Take the data below and copy exactly the lines starting at the one with "let a := s.x rs1" and finishing at the one with "(.handler t a.toNat", both included.

-*-

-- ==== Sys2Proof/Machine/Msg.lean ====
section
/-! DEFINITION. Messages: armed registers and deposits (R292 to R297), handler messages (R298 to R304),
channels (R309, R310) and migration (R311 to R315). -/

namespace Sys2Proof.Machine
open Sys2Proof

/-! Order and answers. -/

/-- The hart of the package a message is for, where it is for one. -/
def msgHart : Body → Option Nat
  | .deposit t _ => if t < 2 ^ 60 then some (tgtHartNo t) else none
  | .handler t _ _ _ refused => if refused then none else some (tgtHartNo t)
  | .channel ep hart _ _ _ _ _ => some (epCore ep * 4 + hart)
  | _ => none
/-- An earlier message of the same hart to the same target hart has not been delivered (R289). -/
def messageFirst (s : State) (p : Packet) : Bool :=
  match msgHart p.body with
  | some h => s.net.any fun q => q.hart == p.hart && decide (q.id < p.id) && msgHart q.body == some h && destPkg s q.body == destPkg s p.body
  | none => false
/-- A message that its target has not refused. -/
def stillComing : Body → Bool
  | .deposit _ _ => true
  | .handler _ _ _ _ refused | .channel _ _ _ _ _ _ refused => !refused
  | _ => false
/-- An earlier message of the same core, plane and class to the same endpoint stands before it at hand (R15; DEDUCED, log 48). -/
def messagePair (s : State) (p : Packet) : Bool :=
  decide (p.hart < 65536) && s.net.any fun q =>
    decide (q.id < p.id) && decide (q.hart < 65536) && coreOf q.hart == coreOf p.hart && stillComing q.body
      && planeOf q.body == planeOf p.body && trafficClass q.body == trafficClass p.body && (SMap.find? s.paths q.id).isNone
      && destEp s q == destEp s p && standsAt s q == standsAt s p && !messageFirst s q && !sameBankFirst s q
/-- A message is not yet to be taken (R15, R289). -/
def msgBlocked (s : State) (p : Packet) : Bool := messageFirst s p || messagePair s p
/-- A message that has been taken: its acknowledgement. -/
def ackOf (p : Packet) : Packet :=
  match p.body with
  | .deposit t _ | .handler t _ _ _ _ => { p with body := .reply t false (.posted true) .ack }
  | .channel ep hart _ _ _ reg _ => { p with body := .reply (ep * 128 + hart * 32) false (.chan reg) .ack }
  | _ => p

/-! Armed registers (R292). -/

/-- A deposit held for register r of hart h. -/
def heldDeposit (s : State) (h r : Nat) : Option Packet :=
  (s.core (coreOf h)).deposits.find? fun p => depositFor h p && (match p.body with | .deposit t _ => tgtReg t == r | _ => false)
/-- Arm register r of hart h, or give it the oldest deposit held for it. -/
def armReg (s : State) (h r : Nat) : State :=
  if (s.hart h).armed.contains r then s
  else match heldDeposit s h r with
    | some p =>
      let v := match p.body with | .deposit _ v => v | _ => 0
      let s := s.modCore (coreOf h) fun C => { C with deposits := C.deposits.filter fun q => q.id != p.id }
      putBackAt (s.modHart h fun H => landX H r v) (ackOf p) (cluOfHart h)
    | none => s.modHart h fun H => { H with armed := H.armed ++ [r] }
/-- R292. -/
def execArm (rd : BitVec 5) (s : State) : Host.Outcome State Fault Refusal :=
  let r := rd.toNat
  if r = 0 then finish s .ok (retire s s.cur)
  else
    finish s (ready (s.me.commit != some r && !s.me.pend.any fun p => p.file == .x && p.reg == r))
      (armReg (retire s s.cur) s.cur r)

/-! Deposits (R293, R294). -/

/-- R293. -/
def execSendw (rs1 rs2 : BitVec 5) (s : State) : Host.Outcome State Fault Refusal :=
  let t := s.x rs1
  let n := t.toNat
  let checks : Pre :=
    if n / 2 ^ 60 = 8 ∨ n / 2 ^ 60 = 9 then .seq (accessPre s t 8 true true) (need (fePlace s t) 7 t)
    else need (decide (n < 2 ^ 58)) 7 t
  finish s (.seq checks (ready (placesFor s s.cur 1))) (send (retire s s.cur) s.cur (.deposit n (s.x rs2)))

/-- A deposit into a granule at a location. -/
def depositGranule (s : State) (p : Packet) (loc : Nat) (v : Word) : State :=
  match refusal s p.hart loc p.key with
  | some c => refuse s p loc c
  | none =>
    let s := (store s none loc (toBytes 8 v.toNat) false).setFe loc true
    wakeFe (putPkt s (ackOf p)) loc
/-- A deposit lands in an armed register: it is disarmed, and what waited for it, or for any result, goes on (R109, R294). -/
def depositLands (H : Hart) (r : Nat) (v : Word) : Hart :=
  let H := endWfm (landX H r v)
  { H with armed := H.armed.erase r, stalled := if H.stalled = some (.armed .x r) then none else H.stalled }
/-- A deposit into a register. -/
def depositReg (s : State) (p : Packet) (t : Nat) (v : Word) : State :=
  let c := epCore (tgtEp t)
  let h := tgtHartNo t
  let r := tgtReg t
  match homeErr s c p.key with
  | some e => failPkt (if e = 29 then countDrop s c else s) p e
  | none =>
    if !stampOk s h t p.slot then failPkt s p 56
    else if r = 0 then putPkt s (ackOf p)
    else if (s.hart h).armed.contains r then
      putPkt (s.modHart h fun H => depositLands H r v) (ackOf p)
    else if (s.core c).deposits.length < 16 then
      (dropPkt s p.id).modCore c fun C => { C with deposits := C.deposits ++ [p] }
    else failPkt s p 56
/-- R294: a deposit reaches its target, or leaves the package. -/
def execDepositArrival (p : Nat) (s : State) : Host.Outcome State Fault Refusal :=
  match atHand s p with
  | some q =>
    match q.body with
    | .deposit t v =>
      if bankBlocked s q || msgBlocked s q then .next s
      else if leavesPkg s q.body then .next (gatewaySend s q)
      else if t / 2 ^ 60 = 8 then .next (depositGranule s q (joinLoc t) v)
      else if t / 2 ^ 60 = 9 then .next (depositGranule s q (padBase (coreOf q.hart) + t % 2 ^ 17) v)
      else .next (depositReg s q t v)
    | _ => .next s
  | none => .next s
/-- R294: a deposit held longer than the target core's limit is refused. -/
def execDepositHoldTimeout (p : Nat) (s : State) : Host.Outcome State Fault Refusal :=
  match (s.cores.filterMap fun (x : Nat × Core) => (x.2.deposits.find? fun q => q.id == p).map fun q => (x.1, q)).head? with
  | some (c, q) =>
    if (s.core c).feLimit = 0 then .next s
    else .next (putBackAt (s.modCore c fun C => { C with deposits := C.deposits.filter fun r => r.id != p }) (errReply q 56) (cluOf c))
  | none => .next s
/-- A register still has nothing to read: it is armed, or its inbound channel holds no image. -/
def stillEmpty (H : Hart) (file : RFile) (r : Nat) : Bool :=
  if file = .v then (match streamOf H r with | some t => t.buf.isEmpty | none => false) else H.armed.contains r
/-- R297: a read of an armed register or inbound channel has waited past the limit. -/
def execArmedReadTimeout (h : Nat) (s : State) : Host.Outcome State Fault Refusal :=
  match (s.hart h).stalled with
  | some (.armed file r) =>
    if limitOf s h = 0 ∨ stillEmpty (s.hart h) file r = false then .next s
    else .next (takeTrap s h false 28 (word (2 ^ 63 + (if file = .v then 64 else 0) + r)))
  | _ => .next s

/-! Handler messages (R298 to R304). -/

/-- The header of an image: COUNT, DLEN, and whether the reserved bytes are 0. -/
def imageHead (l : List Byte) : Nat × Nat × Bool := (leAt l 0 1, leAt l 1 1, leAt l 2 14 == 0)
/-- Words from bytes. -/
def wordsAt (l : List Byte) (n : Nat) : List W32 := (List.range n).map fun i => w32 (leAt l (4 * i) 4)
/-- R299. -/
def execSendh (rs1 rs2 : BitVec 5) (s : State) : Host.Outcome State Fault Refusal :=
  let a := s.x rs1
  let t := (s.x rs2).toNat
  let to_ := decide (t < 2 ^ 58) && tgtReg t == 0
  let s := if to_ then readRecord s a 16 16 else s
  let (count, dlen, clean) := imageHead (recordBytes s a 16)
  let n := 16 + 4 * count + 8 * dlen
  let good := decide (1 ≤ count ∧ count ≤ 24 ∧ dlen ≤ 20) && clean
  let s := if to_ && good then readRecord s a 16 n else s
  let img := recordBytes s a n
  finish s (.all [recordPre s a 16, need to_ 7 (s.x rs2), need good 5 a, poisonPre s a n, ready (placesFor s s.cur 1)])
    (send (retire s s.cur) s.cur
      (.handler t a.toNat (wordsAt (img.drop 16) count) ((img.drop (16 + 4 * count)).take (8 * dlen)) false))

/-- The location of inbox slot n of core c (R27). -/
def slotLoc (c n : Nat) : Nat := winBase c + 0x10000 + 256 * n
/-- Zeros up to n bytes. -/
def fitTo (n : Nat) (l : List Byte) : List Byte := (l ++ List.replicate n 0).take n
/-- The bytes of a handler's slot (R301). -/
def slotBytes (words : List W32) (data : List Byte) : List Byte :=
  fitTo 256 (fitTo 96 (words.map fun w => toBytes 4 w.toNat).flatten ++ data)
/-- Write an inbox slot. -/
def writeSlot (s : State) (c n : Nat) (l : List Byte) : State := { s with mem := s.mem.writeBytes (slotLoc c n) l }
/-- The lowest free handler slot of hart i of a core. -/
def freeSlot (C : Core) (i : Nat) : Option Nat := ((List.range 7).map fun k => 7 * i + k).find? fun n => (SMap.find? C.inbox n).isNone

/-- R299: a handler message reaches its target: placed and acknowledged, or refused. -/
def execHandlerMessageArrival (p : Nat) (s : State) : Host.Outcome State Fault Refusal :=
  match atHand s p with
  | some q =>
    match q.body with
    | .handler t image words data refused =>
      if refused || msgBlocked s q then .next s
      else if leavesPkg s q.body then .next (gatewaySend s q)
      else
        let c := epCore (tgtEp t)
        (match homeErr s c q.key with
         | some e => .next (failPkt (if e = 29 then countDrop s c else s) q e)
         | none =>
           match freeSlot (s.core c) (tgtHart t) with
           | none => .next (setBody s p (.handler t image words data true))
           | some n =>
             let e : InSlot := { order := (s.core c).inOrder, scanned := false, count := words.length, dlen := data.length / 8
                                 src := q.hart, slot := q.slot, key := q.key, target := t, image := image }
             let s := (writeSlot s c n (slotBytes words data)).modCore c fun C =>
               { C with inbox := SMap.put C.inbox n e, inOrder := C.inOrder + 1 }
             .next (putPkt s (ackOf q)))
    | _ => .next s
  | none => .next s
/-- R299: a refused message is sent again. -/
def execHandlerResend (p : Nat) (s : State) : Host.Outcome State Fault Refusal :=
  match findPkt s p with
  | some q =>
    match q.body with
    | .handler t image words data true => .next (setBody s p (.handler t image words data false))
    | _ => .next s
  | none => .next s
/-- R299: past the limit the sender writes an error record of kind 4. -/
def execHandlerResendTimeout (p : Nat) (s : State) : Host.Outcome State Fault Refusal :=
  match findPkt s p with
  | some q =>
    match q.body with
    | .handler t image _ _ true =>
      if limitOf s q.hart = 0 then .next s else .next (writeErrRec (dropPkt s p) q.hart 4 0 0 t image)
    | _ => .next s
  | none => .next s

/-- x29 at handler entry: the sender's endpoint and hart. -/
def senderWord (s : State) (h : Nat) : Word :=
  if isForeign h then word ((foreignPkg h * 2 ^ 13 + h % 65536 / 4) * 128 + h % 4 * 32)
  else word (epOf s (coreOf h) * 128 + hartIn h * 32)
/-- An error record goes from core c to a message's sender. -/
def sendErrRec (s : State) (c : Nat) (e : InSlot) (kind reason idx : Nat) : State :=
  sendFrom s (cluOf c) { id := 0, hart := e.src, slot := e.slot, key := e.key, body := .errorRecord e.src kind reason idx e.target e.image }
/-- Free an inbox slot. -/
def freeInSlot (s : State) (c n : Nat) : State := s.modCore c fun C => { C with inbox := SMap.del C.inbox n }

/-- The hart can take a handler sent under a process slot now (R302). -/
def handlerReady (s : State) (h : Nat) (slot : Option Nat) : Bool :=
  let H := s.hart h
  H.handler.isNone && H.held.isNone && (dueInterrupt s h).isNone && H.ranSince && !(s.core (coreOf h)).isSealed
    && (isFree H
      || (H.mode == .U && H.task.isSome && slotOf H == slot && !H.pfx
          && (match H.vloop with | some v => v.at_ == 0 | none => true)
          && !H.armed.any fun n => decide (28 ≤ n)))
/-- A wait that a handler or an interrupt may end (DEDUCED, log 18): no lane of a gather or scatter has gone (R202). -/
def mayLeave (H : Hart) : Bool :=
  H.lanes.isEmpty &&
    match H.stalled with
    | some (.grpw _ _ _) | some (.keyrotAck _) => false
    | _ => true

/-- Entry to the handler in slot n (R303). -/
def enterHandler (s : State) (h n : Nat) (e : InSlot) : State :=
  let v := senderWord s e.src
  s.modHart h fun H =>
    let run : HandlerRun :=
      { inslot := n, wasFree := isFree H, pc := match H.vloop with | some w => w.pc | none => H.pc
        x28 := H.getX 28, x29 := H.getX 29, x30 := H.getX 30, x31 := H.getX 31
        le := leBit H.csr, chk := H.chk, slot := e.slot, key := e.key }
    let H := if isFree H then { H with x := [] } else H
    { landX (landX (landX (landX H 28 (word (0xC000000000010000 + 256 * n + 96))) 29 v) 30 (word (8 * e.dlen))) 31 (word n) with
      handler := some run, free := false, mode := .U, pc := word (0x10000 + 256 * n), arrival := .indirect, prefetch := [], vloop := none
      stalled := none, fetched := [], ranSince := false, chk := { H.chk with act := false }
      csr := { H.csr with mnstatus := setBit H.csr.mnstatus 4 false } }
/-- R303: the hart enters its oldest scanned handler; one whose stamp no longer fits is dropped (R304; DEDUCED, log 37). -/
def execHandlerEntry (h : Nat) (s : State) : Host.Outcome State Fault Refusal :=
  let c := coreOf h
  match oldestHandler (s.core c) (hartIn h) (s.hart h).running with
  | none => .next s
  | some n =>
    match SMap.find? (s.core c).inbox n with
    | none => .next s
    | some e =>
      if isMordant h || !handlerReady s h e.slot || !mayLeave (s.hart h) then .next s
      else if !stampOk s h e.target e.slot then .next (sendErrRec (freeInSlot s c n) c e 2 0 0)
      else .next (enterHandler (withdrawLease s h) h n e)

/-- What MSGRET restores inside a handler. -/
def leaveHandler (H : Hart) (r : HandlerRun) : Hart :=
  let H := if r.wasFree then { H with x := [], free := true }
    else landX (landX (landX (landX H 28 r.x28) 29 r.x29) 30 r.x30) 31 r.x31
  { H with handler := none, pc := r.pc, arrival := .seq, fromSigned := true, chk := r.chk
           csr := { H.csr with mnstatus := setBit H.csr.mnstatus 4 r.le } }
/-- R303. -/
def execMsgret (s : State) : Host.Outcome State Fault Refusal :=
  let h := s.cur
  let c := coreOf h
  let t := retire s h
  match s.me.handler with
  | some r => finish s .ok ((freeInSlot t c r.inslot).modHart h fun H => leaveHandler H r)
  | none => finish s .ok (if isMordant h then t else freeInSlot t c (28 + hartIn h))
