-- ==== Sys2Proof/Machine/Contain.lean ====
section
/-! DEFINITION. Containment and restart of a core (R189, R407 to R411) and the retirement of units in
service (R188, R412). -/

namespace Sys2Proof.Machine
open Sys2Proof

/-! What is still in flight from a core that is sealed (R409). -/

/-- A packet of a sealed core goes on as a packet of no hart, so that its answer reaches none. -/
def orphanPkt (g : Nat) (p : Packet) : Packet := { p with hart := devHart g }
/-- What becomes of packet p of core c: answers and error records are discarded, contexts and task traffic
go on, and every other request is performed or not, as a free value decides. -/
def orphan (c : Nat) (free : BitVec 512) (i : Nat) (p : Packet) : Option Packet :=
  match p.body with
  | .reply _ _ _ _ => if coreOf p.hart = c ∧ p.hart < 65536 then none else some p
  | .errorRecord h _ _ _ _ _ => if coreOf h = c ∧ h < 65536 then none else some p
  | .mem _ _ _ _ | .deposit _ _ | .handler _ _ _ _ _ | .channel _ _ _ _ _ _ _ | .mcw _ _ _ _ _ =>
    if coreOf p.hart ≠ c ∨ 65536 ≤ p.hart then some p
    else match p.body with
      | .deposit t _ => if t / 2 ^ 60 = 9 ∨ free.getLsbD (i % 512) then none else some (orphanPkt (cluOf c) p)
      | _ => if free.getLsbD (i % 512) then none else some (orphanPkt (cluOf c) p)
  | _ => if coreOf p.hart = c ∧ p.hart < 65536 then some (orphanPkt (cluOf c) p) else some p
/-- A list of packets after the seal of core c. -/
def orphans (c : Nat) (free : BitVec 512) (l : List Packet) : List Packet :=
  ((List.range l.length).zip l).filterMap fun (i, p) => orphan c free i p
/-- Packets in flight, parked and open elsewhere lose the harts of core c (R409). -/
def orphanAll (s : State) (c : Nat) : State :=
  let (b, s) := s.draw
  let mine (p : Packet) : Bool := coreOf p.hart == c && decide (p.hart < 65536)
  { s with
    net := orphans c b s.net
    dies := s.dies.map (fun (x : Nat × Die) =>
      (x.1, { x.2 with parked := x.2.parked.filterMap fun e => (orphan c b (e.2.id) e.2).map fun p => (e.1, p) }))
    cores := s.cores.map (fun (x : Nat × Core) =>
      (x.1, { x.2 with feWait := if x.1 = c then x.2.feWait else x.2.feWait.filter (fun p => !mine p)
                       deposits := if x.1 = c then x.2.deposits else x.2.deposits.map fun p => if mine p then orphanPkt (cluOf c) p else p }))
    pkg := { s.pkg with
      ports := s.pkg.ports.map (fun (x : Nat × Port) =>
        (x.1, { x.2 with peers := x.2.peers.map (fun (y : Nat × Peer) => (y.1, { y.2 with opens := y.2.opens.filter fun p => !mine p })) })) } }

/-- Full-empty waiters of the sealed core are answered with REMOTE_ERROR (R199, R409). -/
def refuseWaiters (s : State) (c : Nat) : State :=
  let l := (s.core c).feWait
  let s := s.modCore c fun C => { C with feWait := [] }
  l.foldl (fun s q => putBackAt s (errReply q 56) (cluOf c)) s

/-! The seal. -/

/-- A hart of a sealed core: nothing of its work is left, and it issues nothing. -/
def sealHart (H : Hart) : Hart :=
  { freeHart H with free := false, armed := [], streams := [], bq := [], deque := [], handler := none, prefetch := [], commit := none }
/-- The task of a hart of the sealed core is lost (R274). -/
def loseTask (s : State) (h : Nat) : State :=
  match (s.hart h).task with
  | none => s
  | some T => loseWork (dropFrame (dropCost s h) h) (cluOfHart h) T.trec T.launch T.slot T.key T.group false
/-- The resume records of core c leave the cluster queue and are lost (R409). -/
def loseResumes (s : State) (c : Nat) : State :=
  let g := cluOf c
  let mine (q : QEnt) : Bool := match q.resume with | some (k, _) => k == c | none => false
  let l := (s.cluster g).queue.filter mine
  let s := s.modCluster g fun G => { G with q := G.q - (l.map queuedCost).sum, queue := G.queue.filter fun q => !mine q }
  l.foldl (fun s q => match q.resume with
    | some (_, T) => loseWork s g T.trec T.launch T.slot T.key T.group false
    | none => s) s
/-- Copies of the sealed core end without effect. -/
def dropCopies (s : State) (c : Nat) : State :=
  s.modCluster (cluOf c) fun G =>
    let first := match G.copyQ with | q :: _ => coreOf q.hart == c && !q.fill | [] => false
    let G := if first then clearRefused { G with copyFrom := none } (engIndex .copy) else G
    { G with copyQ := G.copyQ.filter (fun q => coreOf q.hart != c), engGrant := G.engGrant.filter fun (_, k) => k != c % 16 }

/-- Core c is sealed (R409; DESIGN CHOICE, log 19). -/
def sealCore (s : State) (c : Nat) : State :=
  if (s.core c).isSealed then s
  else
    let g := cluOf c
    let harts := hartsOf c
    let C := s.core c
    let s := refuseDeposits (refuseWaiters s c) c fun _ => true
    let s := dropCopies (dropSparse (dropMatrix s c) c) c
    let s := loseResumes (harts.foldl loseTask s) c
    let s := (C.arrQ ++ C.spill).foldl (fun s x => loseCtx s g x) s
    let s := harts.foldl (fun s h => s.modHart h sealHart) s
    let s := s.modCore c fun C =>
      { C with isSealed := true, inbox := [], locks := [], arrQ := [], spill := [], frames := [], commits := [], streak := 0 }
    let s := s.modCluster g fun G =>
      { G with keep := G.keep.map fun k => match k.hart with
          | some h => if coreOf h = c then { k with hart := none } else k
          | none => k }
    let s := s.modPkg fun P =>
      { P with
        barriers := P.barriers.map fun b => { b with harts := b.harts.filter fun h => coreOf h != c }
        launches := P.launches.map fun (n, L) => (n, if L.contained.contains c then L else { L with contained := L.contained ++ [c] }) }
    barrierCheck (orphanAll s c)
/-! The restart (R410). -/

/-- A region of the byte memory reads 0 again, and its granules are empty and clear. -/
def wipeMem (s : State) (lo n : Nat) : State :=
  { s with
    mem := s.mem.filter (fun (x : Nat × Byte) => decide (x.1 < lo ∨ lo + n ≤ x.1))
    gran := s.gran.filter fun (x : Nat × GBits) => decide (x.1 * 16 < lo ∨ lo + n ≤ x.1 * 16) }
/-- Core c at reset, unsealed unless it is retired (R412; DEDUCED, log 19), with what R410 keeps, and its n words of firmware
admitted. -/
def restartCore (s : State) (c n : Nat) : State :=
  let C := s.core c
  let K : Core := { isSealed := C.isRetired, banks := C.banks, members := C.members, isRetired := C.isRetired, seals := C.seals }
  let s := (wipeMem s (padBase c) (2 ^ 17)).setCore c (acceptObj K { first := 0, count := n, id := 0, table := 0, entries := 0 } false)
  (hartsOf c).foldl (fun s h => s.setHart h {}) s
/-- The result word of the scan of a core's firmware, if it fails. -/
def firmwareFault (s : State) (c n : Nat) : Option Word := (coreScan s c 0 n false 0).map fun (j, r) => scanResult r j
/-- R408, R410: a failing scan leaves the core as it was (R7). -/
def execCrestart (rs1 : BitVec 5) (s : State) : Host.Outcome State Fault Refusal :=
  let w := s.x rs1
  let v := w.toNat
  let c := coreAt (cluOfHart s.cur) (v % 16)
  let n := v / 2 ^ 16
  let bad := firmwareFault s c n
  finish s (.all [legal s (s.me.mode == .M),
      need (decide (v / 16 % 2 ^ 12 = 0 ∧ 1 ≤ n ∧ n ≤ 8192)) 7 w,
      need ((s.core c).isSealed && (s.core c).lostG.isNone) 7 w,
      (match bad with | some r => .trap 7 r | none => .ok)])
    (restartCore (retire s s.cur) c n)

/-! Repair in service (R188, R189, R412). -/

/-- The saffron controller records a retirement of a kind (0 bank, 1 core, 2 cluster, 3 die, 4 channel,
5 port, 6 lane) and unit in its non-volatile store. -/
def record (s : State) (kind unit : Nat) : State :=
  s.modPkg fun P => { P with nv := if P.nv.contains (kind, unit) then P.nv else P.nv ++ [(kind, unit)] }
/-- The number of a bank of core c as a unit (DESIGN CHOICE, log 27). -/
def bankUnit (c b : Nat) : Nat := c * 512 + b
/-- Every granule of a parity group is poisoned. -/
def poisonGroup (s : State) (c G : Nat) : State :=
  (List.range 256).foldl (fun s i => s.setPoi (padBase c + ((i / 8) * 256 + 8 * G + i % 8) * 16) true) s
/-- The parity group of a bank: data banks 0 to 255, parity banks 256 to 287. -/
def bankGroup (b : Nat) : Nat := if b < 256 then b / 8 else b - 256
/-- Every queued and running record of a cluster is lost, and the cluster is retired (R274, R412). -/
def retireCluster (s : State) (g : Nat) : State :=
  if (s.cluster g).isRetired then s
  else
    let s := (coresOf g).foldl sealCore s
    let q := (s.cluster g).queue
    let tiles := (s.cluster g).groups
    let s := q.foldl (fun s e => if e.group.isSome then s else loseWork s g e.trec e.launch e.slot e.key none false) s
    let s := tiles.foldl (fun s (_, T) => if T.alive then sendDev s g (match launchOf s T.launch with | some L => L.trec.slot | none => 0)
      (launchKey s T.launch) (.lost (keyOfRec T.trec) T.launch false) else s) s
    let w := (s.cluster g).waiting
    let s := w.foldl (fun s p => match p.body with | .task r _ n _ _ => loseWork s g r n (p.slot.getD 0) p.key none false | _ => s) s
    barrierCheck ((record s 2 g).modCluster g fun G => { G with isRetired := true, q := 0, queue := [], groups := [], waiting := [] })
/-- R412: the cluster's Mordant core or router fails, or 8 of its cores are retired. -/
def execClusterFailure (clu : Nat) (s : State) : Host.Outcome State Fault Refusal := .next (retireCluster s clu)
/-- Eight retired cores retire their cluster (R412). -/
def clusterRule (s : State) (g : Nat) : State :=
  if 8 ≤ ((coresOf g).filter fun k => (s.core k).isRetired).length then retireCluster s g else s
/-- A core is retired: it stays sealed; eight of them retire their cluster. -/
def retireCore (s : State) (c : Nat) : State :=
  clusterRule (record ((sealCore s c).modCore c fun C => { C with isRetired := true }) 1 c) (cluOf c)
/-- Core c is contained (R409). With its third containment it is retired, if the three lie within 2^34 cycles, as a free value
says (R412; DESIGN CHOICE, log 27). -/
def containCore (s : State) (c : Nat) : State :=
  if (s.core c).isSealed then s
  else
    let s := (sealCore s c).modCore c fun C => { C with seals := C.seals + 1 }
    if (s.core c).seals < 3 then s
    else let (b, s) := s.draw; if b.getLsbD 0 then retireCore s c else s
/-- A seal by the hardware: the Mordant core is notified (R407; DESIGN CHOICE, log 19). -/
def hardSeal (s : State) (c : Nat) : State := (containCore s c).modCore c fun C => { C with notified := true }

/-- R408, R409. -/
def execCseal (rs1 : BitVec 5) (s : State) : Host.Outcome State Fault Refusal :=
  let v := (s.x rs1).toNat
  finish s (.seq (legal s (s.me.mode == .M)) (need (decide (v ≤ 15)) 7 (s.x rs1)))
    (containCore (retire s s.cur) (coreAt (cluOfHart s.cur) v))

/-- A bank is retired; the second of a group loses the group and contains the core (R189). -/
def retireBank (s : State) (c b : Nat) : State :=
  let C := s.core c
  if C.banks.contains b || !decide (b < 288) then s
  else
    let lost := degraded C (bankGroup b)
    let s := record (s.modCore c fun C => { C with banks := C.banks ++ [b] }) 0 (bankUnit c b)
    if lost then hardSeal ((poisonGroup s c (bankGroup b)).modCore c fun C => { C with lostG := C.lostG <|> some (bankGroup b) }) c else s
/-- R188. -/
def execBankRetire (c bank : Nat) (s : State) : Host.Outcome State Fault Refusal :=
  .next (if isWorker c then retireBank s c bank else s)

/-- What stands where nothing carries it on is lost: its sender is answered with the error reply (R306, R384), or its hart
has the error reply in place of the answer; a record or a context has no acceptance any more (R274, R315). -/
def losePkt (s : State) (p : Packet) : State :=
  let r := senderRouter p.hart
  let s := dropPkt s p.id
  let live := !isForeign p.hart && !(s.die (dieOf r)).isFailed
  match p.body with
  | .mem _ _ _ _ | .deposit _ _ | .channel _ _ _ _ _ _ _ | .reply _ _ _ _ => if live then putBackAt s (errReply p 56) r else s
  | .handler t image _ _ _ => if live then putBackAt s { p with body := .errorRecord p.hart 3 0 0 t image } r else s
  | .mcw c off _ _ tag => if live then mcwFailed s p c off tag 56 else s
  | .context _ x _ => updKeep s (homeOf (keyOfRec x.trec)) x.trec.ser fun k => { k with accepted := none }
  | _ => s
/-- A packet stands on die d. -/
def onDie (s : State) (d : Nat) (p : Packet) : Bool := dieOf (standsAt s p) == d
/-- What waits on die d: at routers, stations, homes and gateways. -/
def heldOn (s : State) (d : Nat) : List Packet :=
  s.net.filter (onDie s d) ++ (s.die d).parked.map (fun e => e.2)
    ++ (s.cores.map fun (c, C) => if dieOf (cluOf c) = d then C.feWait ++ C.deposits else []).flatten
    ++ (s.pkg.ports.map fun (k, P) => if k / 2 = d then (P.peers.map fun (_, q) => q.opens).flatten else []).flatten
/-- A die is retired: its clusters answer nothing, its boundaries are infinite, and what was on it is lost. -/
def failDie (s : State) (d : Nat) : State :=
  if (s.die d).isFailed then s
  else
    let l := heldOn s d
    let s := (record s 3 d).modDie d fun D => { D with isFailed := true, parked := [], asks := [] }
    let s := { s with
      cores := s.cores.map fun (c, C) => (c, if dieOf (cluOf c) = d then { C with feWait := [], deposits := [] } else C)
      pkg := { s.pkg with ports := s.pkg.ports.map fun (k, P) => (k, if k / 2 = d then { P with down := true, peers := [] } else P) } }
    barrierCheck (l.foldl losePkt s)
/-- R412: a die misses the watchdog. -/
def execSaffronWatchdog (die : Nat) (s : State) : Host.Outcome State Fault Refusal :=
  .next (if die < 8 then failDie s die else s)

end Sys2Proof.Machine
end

-*-

— YOUR SOLUTION —
  let a := s.x rs1
  let t := (s.x rs2).toNat
  let to_ := decide (t < 2 ^ 58) && tgtReg t == 0
  let s := if to_ then readRecord s a 16 16 else s
  let (count, dlen, clean) := imageHead (recordBytes s a 16)
  let n := 16 + 4 * count + 8 * dlen
  let good := decide (1 ≤ count ∧ count ≤ 24 ∧ dlen ≤ 20) && clean
  let s := if to_ && good then readRecord s a 16 n else s
  let img := recordBytes s a n
  finish s (.all [recordPre s a 16, need to_ 7 (s.x rs2), need good 5 a, poisonPre s a n, ready (placesFor s s.cur 1)])
    (send (retire s s.cur) s.cur
      (.handler t a.toNat (wordsAt (img.drop 16) count) ((img.drop (16 + 4 * count)).take (8 * dlen)) false))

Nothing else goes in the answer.